This step is essential to distinguish real $Z$ boson decays from background processes where lepton pairs may arise from other sources. The function below applies these conditions to each event to retain only those with at least one valid SFOS lepton pair.

In [None]:
def sfos_pair(flavor, charge):

    # Generate all unique pairs of particles for each event
    # Combinations of 2 ensure no particle is compared with itself
    f_pairs = ak.combinations(flavor, 2, fields=["flavor_0", "flavor_1"])
    c_pairs = ak.combinations(charge, 2, fields=["charge_0", "charge_1"])

    # Same-flavor check: both particles in the pair must be of the same type
    same_flavor = f_pairs.flavor_0 == f_pairs.flavor_1

    # Opposite-sign check: the charges of the particles must be different
    opposite_sign = c_pairs.charge_0 != c_pairs.charge_1

    # Find where both conditions are met
    sfos = same_flavor & opposite_sign

    # We want at least one SFOS pair per event
    sfos_cut = ak.any(sfos, axis=1)

    return sfos_cut

# Lepton Four-Momentum Packaging
For the WZ → 3ℓ analysis, we need to package the leptons into four-momentum vectors to facilitate further calculations, such as reconstructing invariant masses and analyzing kinematic variables. The four-momentum of a particle is defined by its energy ($E$) and momentum components ($p_x, p_y, p_z$).
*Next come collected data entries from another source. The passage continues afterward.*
-- ==== Sys2Proof/Machine/Jnt.lean ====
section
/-! DEFINITION. Gear links, absolute joint position, cross-calibration and reach (spec/09). -/
namespace Sys2Proof.Machine

def glReg (s : State) (l o : Nat) : Word := inF s (baseJNT + 0x8000 + 0x40 * l + o)
def rhReg (s : State) (c o : Nat) : Word := inF s (baseJNT + 0x40 * c + o)

/-- A 64-bit pair of registers in force, signed. -/
def inF64 (s : State) (off : Nat) : Int := signed 64 ((inF s off).toNat + 2 ^ 32 * (inF s (off + 4)).toNat)

/-- The tracker at an input of gear link `l`: 0 MOTOR, 1 LINK (R275). -/
def glTracker (s : State) (l input : Nat) : Option Nat :=
  match wireAt s (0x500 + l) input with
  | some w => if w.source < 0x200 then some w.source else none
  | none => none

/-- N = RATIO_NUM / RATIO_DEN (R276). -/
def glRatio (s : State) (l : Nat) : Rat := ((glReg s l 4).toInt : Rat) / (glReg s l 8).toNat

/-- READY, STOPPING, HOLDING or ACTIVE. -/
def operates (s : State) (u : Nat) : Bool :=
  match stOf s u with
  | .ready => true | .stopping => true | .holding => true | .active => true | _ => false

/-- A condition takes a value without a message. -/
def markCond (u kind sub : Nat) (b : Bool) (s : State) : State :=
  { s with flt := { s.flt with conds := Tbl.set (constD false) s.flt.conds (condKey u kind sub) b } }

/-! ### The discrepancy (R277, R282) -/

/-- Delta and its bound in link rev, from the records of the frame; a bound of none has no upper limit. -/
def glDelta (s : State) (l m k : Nat) : Rat × Option Rat :=
  let rm := (tkOf s m).record
  let rl := (tkOf s k).record
  let n := glRatio s l
  let d := (rev32 (rm.pos - inF64 s (baseJNT + 0x8000 + 0x40 * l + 0x10))) / n - rev32 rl.pos
  (d, if rm.posBound = 0xFFFF ∨ rl.posBound = 0xFFFF then none
      else some ((rm.posBound : Rat) / 16777216 / rAbs n + (rl.posBound : Rat) / 16777216))

/-- WIND and SLIP of a frame in which Delta is available (R282). -/
def glWatch (l : Nat) (d : Rat) (b : Option Rat) (s : State) : State :=
  let u := 0x500 + l
  let ovl (lim : Nat) : Bool := match b with | some b => decide ((lim : Rat) / 16777216 < rAbs d - b) | none => false
  let wind := ovl (glReg s l 0x20).toNat
  let slip := ovl (glReg s l 0x24).toNat
  let newSlip := slip && !condOf s u 0x49 0
  let det := unsig 32 (max (-0x7FFFFFFF) (min 0x7FFFFFFF (roundAway (d * 16777216))))
  let s := if newSlip then markCond u 0x48 0 wind s else setCond qJNT u 0x48 0 wind det s
  let s := setCond qJNT u 0x49 0 slip det s
  modGl l (fun x => { x with wind, slip }) s

/-- The conditions under which the gear link takes samples for cross-calibration (R284). -/
def xcalOn (s : State) (l m k : Nat) : Bool :=
  let tm := tkOf s m
  match tm.obs with
  | none => false
  | some om =>
    bitAt (glReg s l 0) 0 && operates s (0x500 + l) && tm.record.fine && (tkOf s k).record.fine && !calActive s m && !calActive s k
      && tm.verified && decide (rAbs om.alpha ≤ ((inF s (baseTRK + 0x8004)).toNat : Rat) / 256)

/-- What a link without both its trackers shows of a frame, as one that no image lists does: no discrepancy, its bound saturated, no
cross-calibration (R277, R291, R294). -/
def glGone (x : GlSt) : GlSt := { x with valid := false, disc := -0x80000000, dbound := 2 ^ 32 - 1, xrun := false }

/-- The discrepancy of gear link `l` in the frame's records, its bound, and whether bins accumulate (R277, R294). -/
def glFrame (l : Nat) (s : State) : State :=
  match glTracker s l 0, glTracker s l 1 with
  | some m, some k =>
    let setDisc (v : Int) (s : State) : State :=
      modTk k (fun t => { t with record := { t.record with disc := v } }) (modTk m (fun t => { t with record := { t.record with disc := v } }) s)
    let d := glDelta s l m k
    let db := match d.2 with | some b => min (2 ^ 32 - 1) (b * 16777216).ceil.toNat | none => 2 ^ 32 - 1
    let s := modGl l (fun x => { x with dbound := db, xrun := xcalOn s l m k }) s
    if operates s (0x500 + l) && (tkOf s m).record.fine && (tkOf s k).record.fine then
      let v := max (-0x7FFFFFFF) (min 0x7FFFFFFF (roundAway (d.1 * 16777216)))
      glWatch l d.1 d.2 (setDisc v (modGl l (fun x => { x with valid := true, disc := v }) s))
    else setDisc (-0x80000000) (modGl l (fun x => { x with valid := false, disc := -0x80000000 }) s)
  | _, _ => modGl l glGone s

/-! ### Absolute position (R278 to R280) -/

/-- A result of the procedure: code, and k and lt where it came so far. -/
def absEval (s : State) (l m k : Nat) : Nat × Option (Int × Int × Nat) :=
  let rm := (tkOf s m).record
  let rl := (tkOf s k).record
  let n := glRatio s l
  let pm := polePairs s m
  let lv := rev32 rl.pos
  let mv := rev32 rm.pos
  let lb := rev32 (inF64 s (baseJNT + 0x8000 + 0x40 * l + 0x18))
  let bl : Rat := (rl.posBound : Rat) / 16777216
  let bm : Rat := (rm.posBound : Rat) / 16777216
  if stOf s m != .ready || stOf s k != .ready then (2, none)
  else if polePairs s k ≠ 1 then (6, none)
  else if rl.posBound = 0xFFFF ∨ rm.posBound = 0xFFFF then (4, none)
  else
    let lt : Int := (lb - lv).ceil
    if lv - bl + lt < lb ∨ lb + 1 ≤ lv + bl + lt then (3, none)
    else
      let mp := rev32 (inF64 s (baseJNT + 0x8000 + 0x40 * l + 0x10)) + n * (lv + lt)
      let u24 := ((rAbs n * bl + bm) * 16777216 + (glReg s l 0xC).toNat).ceil.toNat
      let u : Rat := (u24 : Rat) / 16777216
      let kk := roundAway ((mp - mv) * pm)
      let r := some (kk, lt, u24)
      if 1 / (2 * (pm : Rat)) ≤ u then (4, r)
      else if 32768 ≤ rAbs (mv + (kk : Rat) / pm) then (7, r)
      else if u < rAbs (mp - (mv + (kk : Rat) / pm)) then (5, r)
      else (1, r)

/-- ABS_N. -/
def absN (s : State) (l : Nat) : Nat := max 1 (fld (glReg s l 0) 24 8)

/-- One frame of a PREPARING gear link. -/
def absFrame (l : Nat) (s : State) : State :=
  if stOf s (0x500 + l) != .preparing then s
  else
    match glTracker s l 0, glTracker s l 1 with
    | some m, some k =>
      let x := glOf s l
      let r := absEval s l m k
      let same := match r.2 with | some e => decide (e.1 = x.k ∧ e.2.1 = x.lt) | none => false
      let count := if r.1 = 1 then (if same && decide (0 < x.count) then min 255 (x.count + 1) else 1) else 0
      let bad := r.1 == 5 || r.1 == 6 || r.1 == 7
      let s := modGl l (fun x => { x with
          count, code := r.1, raised := x.raised || bad
          k := match r.2 with | some e => e.1 | none => x.k
          lt := match r.2 with | some e => e.2.1 | none => x.lt
          u := match r.2 with | some e => min (2 ^ 32 - 1) e.2.2 | none => x.u }) s
      let s := if bad && !x.raised then raiseFault qJNT (0x500 + l) 0x4B (unsig 16 (glOf s l).k * 65536 + r.1) s else s
      if absN s l ≤ count then modUnit (0x500 + l) (fun z => { z with prepDone := true }) s else s
    | _, _ => s

/-- The gear link becomes READY: the offsets apply (R279). -/
def glReady (l : Nat) (s : State) : State :=
  match glTracker s l 0, glTracker s l 1 with
  | some m, some k =>
    let x := glOf s l
    let s := modTk k (fun t => { t with turnOfs := t.turnOfs + x.lt * 4294967296, angleAbs := true }) s
    let pm := polePairs s m
    modTk m (fun t => { t with turnOfs := t.turnOfs + roundAway ((x.k : Rat) * 4294967296 / pm), angleAbs := true }) s
  | _, _ => s

/-- The gear link enters PREPARING. -/
def glPrepare (l : Nat) (s : State) : State :=
  clearConds (0x500 + l) (modGl l (fun x => { x with count := 0, code := 0, raised := false, lost := false, bins := [], wind := false, slip := false }) s)

/-- The gear link leaves the operating states; WIND and SLIP end where it becomes DORMANT. -/
def glStop (l : Nat) (dormant : Bool) (s : State) : State :=
  let s := modGl l (fun x => { x with bins := [], count := 0, valid := false }) s
  if dormant then clearConds (0x500 + l) (modGl l (fun x => { x with wind := false, slip := false }) s) else s

/-- A boundary: a tracker that has left the operating states is a lost partner (R283); XCAL_EN = 0 clears the bins (R285). -/
def glBoundary (l : Nat) (s : State) : State :=
  let s := if bitAt (glReg s l 0) 0 then s else modGl l (fun x => { x with bins := [] }) s
  match glTracker s l 0, glTracker s l 1 with
  | some m, some k =>
    if operates s (0x500 + l) then
      let gone := [m, k].filter (fun c => !operates s c)
      if gone.isEmpty then modGl l (fun x => { x with lost := false }) s
      else if (glOf s l).lost then s
      else doFor gone (fun c => raiseFault qJNT (0x500 + l) 0x4A c) (modGl l (fun x => { x with lost := true }) s)
    else s
  | _, _ => s

/-- Gear links that the tree lists on this device. -/
def ownLinks (s : State) : List Nat :=
  ((ownTines s).filter (fun u => decide (0x500 ≤ u ∧ u < 0x600))).map (· - 0x500)

/-- Gear links that tracker `c` feeds. -/
def linksOf (s : State) (c : Nat) : List Nat :=
  (ownLinks s).filter (fun l => glTracker s l 0 == some c || glTracker s l 1 == some c)

/-- A map operation or PREPARING of tracker `c` at a boundary: bins clear, and the count of a PREPARING link restarts (R285, R297). -/
def glTrackerEvent (c : Nat) (prepare : Bool) (s : State) : State :=
  doFor (linksOf s c) (fun l s =>
    modGl l (fun x => { x with
      bins := if prepare || glTracker s l 1 == some c then [] else x.bins
      count := if prepare then x.count else 0 }) s) s

/-- A map operation at boundary `n`, and what one that applies does to the tracker's gear links. -/
def mapApply (c n op : Nat) (s : State) : State :=
  let s := mapCommand c n op s
  if 1 ≤ op ∧ (tkOf s c).mapResult < 4 then glTrackerEvent c false s else s

/-- MAP_ADOPT, MAP_DISCARD, MAP_ERASE. -/
def execMapAdopt (c : Fin 512) (s : State) : Host.Outcome State Fault Refusal := .next (mapApply c.val (frameN s) 1 s)
def execMapDiscard (c : Fin 512) (s : State) : Host.Outcome State Fault Refusal := .next (mapApply c.val (frameN s) 2 s)
def execMapErase (c : Fin 512) (s : State) : Host.Outcome State Fault Refusal := .next (mapApply c.val (frameN s) 3 s)

/-! ### Cross-calibration (R284, R285) -/

/-- XCAL_MIN. -/
def xcalMin (s : State) : Nat := max 1 (fld (inF s (baseJNT + 0xC000)) 0 16)

/-- Bins holding XCAL_MIN samples. -/
def xcalFull (s : State) (l : Nat) : Nat := ((glOf s l).bins.filter (fun b => decide (xcalMin s ≤ b.2.1))).length

/-- A completed segment of 128 bins: its harmonics are rounded to nearest, ties away from zero (R276). -/
def xcalDone (l k : Nat) (s : State) : State :=
  let bins := (glOf s l).bins.map (fun b => b.2.2 / (b.2.1 : Rat))
  let mean := meanQ bins
  let rs := bins.map (fun r => r - mean)
  let rho (f : Rat → Rat) (h : Nat) : Int :=
    roundAway (((List.range 128).zip rs).foldl (fun n e => n + e.2 * f ((h : Rat) * (2 * e.1 + 1) / 256)) 0 / 64 * 4294967296)
  let m := (tkOf s k).map
  let harm := (List.range 32).map (fun j =>
    ((m.harm.getD j (0, 0)).1 + rho cosRev (j + 1), (m.harm.getD j (0, 0)).2 + rho sinRev (j + 1)))
  sigmapSync k (modGl l (fun x => { x with bins := [], xcal := satInc 16 x.xcal })
    (modTk k (fun t => { t with cand := some { m with harm, xcal := true, verified := false }, xcalAt := some (frameN s) }) s))

/-- A segment whose 128 bins all hold XCAL_MIN samples is completed (R285). -/
def xcalCheck (l : Nat) (s : State) : State :=
  match glTracker s l 1 with
  | some k => if xcalFull s l = 128 then xcalDone l k s else s
  | none => s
The function below converts the lepton's transverse momentum ($p_t$), pseudorapidity ($η$), and azimuthal angle ($φ$) into the full momentum components in three dimensions ($p_x, p_y, p_z$), and packages this information into a structured format that can be used for further analysis. It also includes the missing transverse energy ($MET$) and $MET$ $phi$, which are important for the $W$ boson reconstruction.

In [None]:
def package_leptons(flavor, charge, E, pt, eta, phi, met, met_phi):
    lep_px = pt * np.cos(phi)
    lep_py = pt * np.sin(phi)
    lep_pz = pt / np.tan(2.0 * np.arctan(np.exp(-eta)))

    leptons = ak.zip({
        "flavor": flavor,
        "charge": charge,
        "E": E,
        "pt": pt,
        "eta": eta,
        "phi": phi,
        "px": lep_px,
        "py": lep_py,
        "pz": lep_pz,
        "met": met,
        "met_phi": met_phi,
    })

    return leptons

# Finding the Closest SFOS Pair to the $Z$ Boson Mass
Each event may have more than one same-flavor opposite-sign (SFOS) lepton pairs , so selecting the correct SFOS pair that reconstructs the $Z$ boson mass is a critical step. The function below identifies the lepton pair closest to the $Z$ boson mass (around $91 GeV$) from a set of SFOS pairs. This is done by calculating the invariant mass of each pair and selecting the one with the smallest difference from the $Z$ mass.

The process involves:


1.   Creating lepton pairs: All unique pairs of leptons from the event are generated.
2.   Applying the SFOS condition: Only pairs that are of the same flavor (e.g., both electrons or both muons) and opposite sign (i.e., opposite charges) are kept.
3. Calculating the invariant mass of each SFOS pair: The four-momentum is used to calculate the invariant mass of each pair.
4. Finding the pair closest to the $Z$ boson mass: The mass difference between the calculated invariant mass of each SFOS pair and the nominal $Z$ boson mass is calculated. The pair with the smallest mass difference is selected.
5. Returning the selected leptons: The two leptons that form the SFOS pair closest to the $Z$ mass, along with the invariant mass of the pair, are returned.



In [None]:
def find_closest_sfos_pair(leptons):
    z_mass = 91.0
    z_window = 10.0


    # Create all unique lepton pairs
    lep_pairs = ak.combinations(leptons, 2, fields=["lep1", "lep2"])

    # SFOS condition
    same_flavor = lep_pairs.lep1.flavor == lep_pairs.lep2.flavor
    opposite_sign = lep_pairs.lep1.charge != lep_pairs.lep2.charge
    sfos_mask = same_flavor & opposite_sign

    # Filter SFOS pairs
    sfos_pairs = lep_pairs[sfos_mask]

    # Compute invariant mass of SFOS pairs
    E_sum = sfos_pairs.lep1.E + sfos_pairs.lep2.E
    px_sum = sfos_pairs.lep1.px + sfos_pairs.lep2.px
    py_sum = sfos_pairs.lep1.py + sfos_pairs.lep2.py
    pz_sum = sfos_pairs.lep1.pz + sfos_pairs.lep2.pz

    masses = np.sqrt(E_sum**2 - (px_sum**2 + py_sum**2 + pz_sum**2))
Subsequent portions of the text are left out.